## Task details
Among the entries below, find the line with "unfold flitAcked", then quote it and each following line up to and including the line with "theorem execModuleRemove_memWf (m", and nothing else.

#### Dataset extract ####

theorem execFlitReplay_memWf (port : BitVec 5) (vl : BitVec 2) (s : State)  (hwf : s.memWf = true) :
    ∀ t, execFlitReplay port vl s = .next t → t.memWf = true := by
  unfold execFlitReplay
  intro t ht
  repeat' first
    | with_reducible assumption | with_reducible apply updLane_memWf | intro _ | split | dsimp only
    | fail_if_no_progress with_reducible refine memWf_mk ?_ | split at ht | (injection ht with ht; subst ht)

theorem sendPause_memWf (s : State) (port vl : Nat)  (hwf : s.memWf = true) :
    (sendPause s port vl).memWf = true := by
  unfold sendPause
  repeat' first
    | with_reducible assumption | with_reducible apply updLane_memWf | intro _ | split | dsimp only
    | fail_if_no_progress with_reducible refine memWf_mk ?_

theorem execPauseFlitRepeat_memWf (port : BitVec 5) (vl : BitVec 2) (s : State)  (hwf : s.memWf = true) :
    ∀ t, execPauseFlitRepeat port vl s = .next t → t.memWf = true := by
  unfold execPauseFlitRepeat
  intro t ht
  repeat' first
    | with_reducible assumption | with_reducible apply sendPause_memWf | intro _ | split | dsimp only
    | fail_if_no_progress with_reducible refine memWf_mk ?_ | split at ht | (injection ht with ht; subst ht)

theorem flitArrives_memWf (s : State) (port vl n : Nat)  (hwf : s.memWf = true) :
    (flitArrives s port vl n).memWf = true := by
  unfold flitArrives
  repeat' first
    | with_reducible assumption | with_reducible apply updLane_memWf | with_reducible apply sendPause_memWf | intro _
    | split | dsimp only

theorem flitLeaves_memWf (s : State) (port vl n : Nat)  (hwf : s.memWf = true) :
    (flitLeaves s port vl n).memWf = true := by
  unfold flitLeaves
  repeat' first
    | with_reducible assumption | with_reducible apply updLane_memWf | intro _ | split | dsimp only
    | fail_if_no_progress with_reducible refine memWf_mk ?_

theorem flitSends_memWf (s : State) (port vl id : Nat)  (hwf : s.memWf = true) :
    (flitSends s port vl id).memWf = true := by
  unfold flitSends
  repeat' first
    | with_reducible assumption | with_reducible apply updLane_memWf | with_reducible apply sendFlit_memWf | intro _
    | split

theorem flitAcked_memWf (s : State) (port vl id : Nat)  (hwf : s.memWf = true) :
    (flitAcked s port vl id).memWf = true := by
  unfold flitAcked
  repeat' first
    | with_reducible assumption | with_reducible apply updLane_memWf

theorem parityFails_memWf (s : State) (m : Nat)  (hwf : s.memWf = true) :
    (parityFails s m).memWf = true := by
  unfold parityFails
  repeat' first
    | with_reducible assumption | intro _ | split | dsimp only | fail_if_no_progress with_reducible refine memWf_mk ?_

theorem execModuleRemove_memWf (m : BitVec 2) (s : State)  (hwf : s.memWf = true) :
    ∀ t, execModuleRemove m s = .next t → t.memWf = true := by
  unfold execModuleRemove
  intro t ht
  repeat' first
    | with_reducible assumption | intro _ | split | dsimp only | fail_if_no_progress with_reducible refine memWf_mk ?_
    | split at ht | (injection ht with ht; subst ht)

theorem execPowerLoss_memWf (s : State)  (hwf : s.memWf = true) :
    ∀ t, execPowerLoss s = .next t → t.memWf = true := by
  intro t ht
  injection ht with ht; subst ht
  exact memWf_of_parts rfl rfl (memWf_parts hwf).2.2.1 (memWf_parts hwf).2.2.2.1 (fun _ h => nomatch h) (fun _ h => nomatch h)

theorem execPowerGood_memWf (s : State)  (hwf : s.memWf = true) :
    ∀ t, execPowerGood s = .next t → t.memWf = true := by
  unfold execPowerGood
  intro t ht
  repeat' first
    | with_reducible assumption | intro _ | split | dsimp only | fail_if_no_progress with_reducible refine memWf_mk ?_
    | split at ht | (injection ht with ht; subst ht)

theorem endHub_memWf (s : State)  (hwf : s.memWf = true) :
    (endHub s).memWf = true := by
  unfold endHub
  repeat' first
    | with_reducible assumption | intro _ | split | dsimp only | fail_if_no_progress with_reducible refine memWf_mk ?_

####

## Result
  unfold flitAcked
  repeat' first
    | with_reducible assumption | with_reducible apply updLane_memWf

theorem parityFails_memWf (s : State) (m : Nat)  (hwf : s.memWf = true) :
    (parityFails s m).memWf = true := by
  unfold parityFails
  repeat' first
    | with_reducible assumption | intro _ | split | dsimp only | fail_if_no_progress with_reducible refine memWf_mk ?_

theorem execModuleRemove_memWf (m : BitVec 2) (s : State)  (hwf : s.memWf = true) :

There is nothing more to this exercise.